Daniel Silva at Sinai — Tuesday at 7:30 p.m.

 Daniel Silva at Sinai — Tuesday at 7:30 p.m.
Silva Fallen Angel

Daniel Silva, author of The Fallen Angel, the latest novel featuring Gabriel Allon, art restorer and retired Israeli spy, will be at Sinai Temple in Los Angeles Tuesday at 7:30 p.m. for a conversation about the novel with Rabbi David Wolpe.

Last week, Hugh Hewitt broadcast a two-hour interview with Silva; the interview preceded the terrorist attack in Bulgaria on Israeli tourists, but is particularly relevant and important in light of it. The transcript is here.

Here is the first paragraph of the new novel:

It was Niccolò Moretti, caretaker of St. Peter’s Basilica, who made the discovery that started it all. The time was 6:24 a.m., but owing to a wholly innocent error of transcription, the Vatican’s first official statement incorrectly reported it as 6:42. It was one of numerous missteps, large and small, that would lead many to conclude the Holy See had something to hide, which was indeed the case. The Roman Catholic Church, said a noteworthy dissident, was but one scandal away from oblivion. The last thing His Holiness needed now was a dead body in the sacred heart of Christendom.

It is the body of a beautiful woman, a curator in the Vatican. The Pope’s private secretary concludes that there will have to be two investigations, one for public consumption and the other for his own. To conduct the private one, he calls on Gabriel Allon, “a man much like himself. A fallen angel in black. A sinner in the city of saints.”

The Hewitt interview is worth reading in its entirety. Here is an interesting excerpt:

HH: You were a reporter, for the benefit of our audience, before you were a novelist.
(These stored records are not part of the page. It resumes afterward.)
-- ==== Sys2Proof/Machine/Ledger.lean ====
section
/-! DEFINITION. The signal ledger (R46 to R59): attribute records, order keys and acceptance, the paths of updates, reads at an evaluation tick, and blob slots. -/

namespace Sys2Proof.Machine

/-! ### Attribute records (R49) -/

/-- A record of the fixed region: owner UNIT, FRESHINT, kind and width. -/
def unitAttr (f kind width : Nat) : Option Attr := some { freshint := f, kind := kind, width := width, owner := .unit }

/-- The record of a CMD or vote entry: owner PROGRAM without a deadline. -/
def cmdAttr (kind width : Nat) : Option Attr := some { kind := kind, width := width, owner := .program }

/-- The value of an RWL field in the active image, whatever the die that owns the register holds (R49, R67, R400). -/
def State.img1 (s : State) (f : Fld) : Nat := (SMap.get resetWord s.img.regs f.off).toNat / 2 ^ f.lo % 2 ^ f.w

/-- A one-bit RWL field of the active image. -/
def State.imgFlag (s : State) (f : Fld) : Bool := s.img1 f = 1

/-- A channel is enabled in the parameters its die holds. -/
def State.chEnabled (s : State) (u : Nat) : Bool := decide (u < 64) && s.flag (Reg.CH_CFG.ENABLE u)

/-- The wick model steps bundle group g of the active image: it holds an enabled channel with WICKEN = 1 (R71). -/
def State.imgGroup (s : State) (g : Nat) : Bool :=
  (List.range 64).any (fun u => s.imgFlag (Reg.CH_CFG.ENABLE u) && s.imgFlag (Reg.CH_CFG.WICKEN u) && decide (s.img1 (Reg.CH_CFG.BGRP u) = g))

/-- The wick model steps bundle group g: it holds an enabled channel with WICKEN = 1 (R71). -/
def State.groupActive (s : State) (g : Nat) : Bool :=
  (List.range 64).any (fun u => s.chEnabled u && s.flag (Reg.CH_CFG.WICKEN u) && decide (s.rd (Reg.CH_CFG.BGRP u) = g))

/-- Entries of a switch channel (R71). -/
def State.chanAttr (s : State) (u o : Nat) : Option Attr :=
  if !(decide (u < 64) && s.imgFlag (Reg.CH_CFG.ENABLE u)) then none
  else
    let fb := 600 * s.img1 (Reg.CH_CFG.FBDIV u)
    match o with
    | 0 => cmdAttr 0 32
    | 1 => unitAttr 80000 0 8
    | 2 => unitAttr fb 1 32
    | 3 => unitAttr fb 0 32
    | 4 => unitAttr 12000 1 16
    | 5 => unitAttr 12000 1 16
    | 6 => unitAttr 80000 0 4
    | 7 => unitAttr 80000 0 16
    | _ => none

/-- Entries of a motor unit (R118). -/
def State.motorAttr (s : State) (m o : Nat) : Option Attr :=
  if !(decide (m < 14) && s.imgFlag (Reg.BRG_CFG.ENABLE m)) then none
  else
    match o with
    | 0 => cmdAttr 0 32
    | 1 => unitAttr 80000 0 8
    | 2 => unitAttr 80000 1 32
    | 3 => unitAttr 12000 1 32
    | 4 => unitAttr (12000 * s.img1 (Reg.BRG_BEMF.BEMFPER m)) 1 32
    | 5 => unitAttr 0 0 32
    | _ => none

/-- Entries of a valve channel and of a bank (R146). -/
def State.valveAttr (s : State) (n o : Nat) : Option Attr :=
  if !(decide (n < 24) && s.imgFlag (Reg.VLV_CFG.ENABLE n)) then none
  else
    match o with
    | 0 => cmdAttr 0 32
    | 1 => unitAttr 80000 0 8
    | 2 => unitAttr 12000 1 32
    | 3 => unitAttr 0 0 32
    | 4 => unitAttr 0 0 32
    | _ => none

def State.bankAttr (s : State) (b o : Nat) : Option Attr :=
  if !(decide (b < 6) && s.imgFlag (Reg.VLV_BCFG.ENABLE b)) then none
  else
    match o with
    | 0 => unitAttr 80000 0 8
    | 1 => unitAttr 12000 1 32
    | _ => none

/-- Entries of an LED sink (R175). -/
def State.ledAttr (s : State) (n o : Nat) : Option Attr :=
  if !(decide (n < 48) && s.imgFlag (Reg.LED_CFG.ENABLE n)) then none
  else
    match o with
    | 0 => cmdAttr 0 32
    | 1 => unitAttr 80000 0 32
    | 2 => unitAttr 12000 0 32
    | _ => none

/-- Entries of a switch input (R189). -/
def State.inputAttr (s : State) (n o : Nat) : Option Attr :=
  if !(decide (n < 160) && s.imgFlag (Reg.INP_CFG.ENABLE n)) then none
  else
    match o with
    | 0 => unitAttr 80000 2 1
    | 1 => unitAttr 80000 0 64
    | 2 => unitAttr 12000 0 32
    | _ => none

/-- The entries 0x03000 to 0x03017 of the access engine (R350). -/
def State.accAttr (s : State) (o : Nat) : Option Attr :=
  if !s.imgFlag Reg.ACC_CFG.ENABLE then none
  else if o = 0 then cmdAttr 0 32
  else if o = 1 then unitAttr 80000 0 32
  else if o = 2 then unitAttr 0 0 32
  else if o = 3 then unitAttr 80000 0 32
  else if 16 ≤ o ∧ o < 24 then unitAttr 80000 0 8
  else none

/-- The records that the device supplies for the fixed region, by the active image; the time-base, lifecycle and image-version entries that R47's table names have no index in any chapter and stay undefined (log entry 7) (R47, R49, R71, R118, R146, R175, R189, R242, R275, R283, R350, R369, R410, R432, R436). -/
def State.fixedAttr (s : State) (i : Nat) : Option Attr :=
  if i < 0x100 then
    if i = 0x10 then unitAttr 80000 0 32
    else if i = 0x11 then cmdAttr 2 1
    else if i = 0x12 ∨ i = 0x13 ∨ i = 0x14 then unitAttr 80000 0 32
    else none
  else if i < 0x200 then (if s.img1 (Reg.FLT_BIND.SPAN (i - 0x100)) = 0 then none else unitAttr 80000 0 44)
  else if i < 0x400 then none
  else if i < 0x700 then s.chanAttr ((i - 0x400) / 16) (i % 16)
  else if i < 0x710 then (if s.imgGroup (i - 0x700) then unitAttr 12000 1 16 else none)
  else if i < 0x800 then none
  else if i < 0x900 then s.chanAttr (48 + (i - 0x800) / 16) (i % 16)
  else if i < 0xC00 then none
  else if i < 0xCE0 then s.motorAttr ((i - 0xC00) / 16) (i % 16)
  else if i < 0x1000 then none
  else if i < 0x1180 then s.valveAttr ((i - 0x1000) / 16) (i % 16)
  else if i < 0x1200 then none
  else if i < 0x1260 then s.bankAttr ((i - 0x1200) / 16) (i % 16)
  else if i = 0x1300 then (if s.imgFlag Reg.VLV_BST.BSTEN then unitAttr 12000 0 32 else none)
  else if i < 0x1400 then none
  else if i < 0x1700 then s.ledAttr ((i - 0x1400) / 16) (i % 16)
  else if i < 0x1800 then none
  else if i < 0x1A80 then s.inputAttr ((i - 0x1800) / 4) (i % 4)
  else if i < 0x1C00 then none
  else if i < 0x1CC0 then
    (if s.imgFlag (Reg.CAN_CFG.ENABLE ((i - 0x1C00) / 16)) && decide (i % 16 < 2) then unitAttr 80000 0 32 else none)
  else if i < 0x2000 then none
  else if i < 0x20A0 then
    (if s.imgFlag (Reg.LIN_CFG.ENABLE ((i - 0x2000) / 16)) && decide (i % 16 = 0) then unitAttr 80000 0 32 else none)
  else if i < 0x2400 then none
  else if i < 0x2450 then
    (if s.imgFlag (Reg.ETH_PCFG.ENABLE ((i - 0x2400) / 16)) && decide (i % 16 = 0) then unitAttr 80000 0 32 else none)
  else if i < 0x3000 then none
  else if i < 0x3018 then s.accAttr (i - 0x3000)
  else if i = 0x3C00 then unitAttr 80000 0 32
  else if 0x3C10 ≤ i ∧ i < 0x3C30 then (if i - 0x3C10 < s.img.peers.length then unitAttr 80000 0 32 else none)
  else none

/-- The attribute record of an index; none where the index is undefined (R49). -/
def State.attr (s : State) (i : Nat) : Option Attr :=
  if i < 0x4000 then s.fixedAttr i
  else if i < 0x20000 then SMap.get (fun _ => none) s.img.attrs i
  else none

/-! ### Entries and order keys (R46, R51, R53) -/

/-- An entry no update has set (R51 NEVER). -/
def Entry.blank : Nat → Entry := fun _ => {}

/-- The state code of an entry (R46). -/
def EState.code : EState → Nat
  | .never => 0
  | .fresh => 1
  | .stale => 2
  | .invalid => 3

/-- Key `a` is higher than key `b` (R53). -/
def OrdKey.gt (a b : OrdKey) : Bool :=
  decide (a.stamp > b.stamp) || (decide (a.stamp = b.stamp) &&
    (decide (a.cls > b.cls) || (decide (a.cls = b.cls) &&
      (decide (a.who > b.who) || (decide (a.who = b.who) && decide (a.pos > b.pos))))))

/-- The order key of an update (R53). -/
def Upd.key (u : Upd) : OrdKey :=
  match u.targeted with
  | none => { stamp := u.stamp, cls := 0, who := u.src, pos := 0 }
  | some (r, p) => { stamp := u.stamp, cls := 1, who := r, pos := p }

/-- The deadline of a valid update with stamp `t` (R52). -/
def deadlineOf (f t : Nat) : Nat := if f = 0 then 0 else t + 50 * f

/-- The state of an entry as a read at tick `t` reports it (R52). -/
def Entry.stateAt (e : Entry) (t : Nat) : EState :=
  if e.state = .fresh ∧ e.deadline ≠ 0 ∧ e.deadline ≤ t then .stale else e.state

/-- The entry an accepted update leaves at tick `t` (R51, R52). -/
def Entry.accept (e : Entry) (f : Nat) (u : Upd) (t : Nat) : Entry :=
  match u.kind with
  | .valid =>
    { e with value := u.value, bytes := u.bytes, stamp := u.stamp, deadline := deadlineOf f u.stamp, source := u.src, key := u.key,
             ucount := (e.ucount + 1) % 2 ^ 32,
             state := if f ≠ 0 ∧ u.stamp + 50 * f ≤ t then .stale else .fresh }
  | .stale =>
    { e with value := u.value, bytes := u.bytes, stamp := u.stamp, deadline := deadlineOf f u.stamp, source := u.src, key := u.key,
             ucount := (e.ucount + 1) % 2 ^ 32, state := .stale }
  | .invalid =>
    { e with stamp := u.stamp, deadline := 0, source := u.src, key := u.key, ucount := (e.ucount + 1) % 2 ^ 32, state := .invalid }

/-- An update meets an entry at tick `t`: accepted when its key is higher than the entry's, else superseded, and only UCOUNT advances (R53). -/
def Entry.apply (e : Entry) (f : Nat) (u : Upd) (t : Nat) : Entry :=
  if u.key.gt e.key then e.accept f u t else { e with ucount := (e.ucount + 1) % 2 ^ 32 }

/-- The live entry (R56). -/
def State.live (s : State) (i : Nat) : Entry := SMap.get Entry.blank s.led.live i

/-- The entry of the sealed snapshot. -/
def State.snap (s : State) (i : Nat) : Entry := SMap.get Entry.blank s.led.snap i

/-! ### Blob slots (R59) -/

/-- Bytes of one slot: BLOBLEN × 8 rounded up to a multiple of 32. -/
def slotBytes (a : Attr) : Nat := (a.bloblen * 8 + 31) / 32 * 32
When you were a reporter, and you started to pick up the pen and start to write your first book, did you think that you would end up being involved in the history of the state of Israel to the extent that the Gabriel Alon books have made you?

DS: No. I did not. In fact, Gabriel was not supposed to be a continuing character. … He was at the second tier. And then as I got into the book and started working, he just took it over. And by the time I finished that novel, I knew that I’d created a special character, but my instincts told me that there was, you know, far too much anti-Israel sentiment in the world, far too much anti-Semitism, frankly, for an Israeli character to ever work in a truly mass market way. And thank goodness, a very smart woman named Phyllis Graham, who was then the publisher of Putnam, told me that I was wrong.

HH: Boy, were you ever wrong. Is there any way to communicate to the audience how commercially successful this is, because it’s what, thirty countries around the world that carry it?

DS: It is. It is at least that, and I think that, and countries that are frankly not friendly to the state of Israel. I think that there are just certain universalities to Gabriel Alon’s story that make him attractive to a wide audience. And I do do things in the types of stories that I tell, and the way that I tell them, to make it work for a broad audience. But I’m stunned by it. No one is more surprised to see Gabriel Alon at the top of the bestseller list than I am.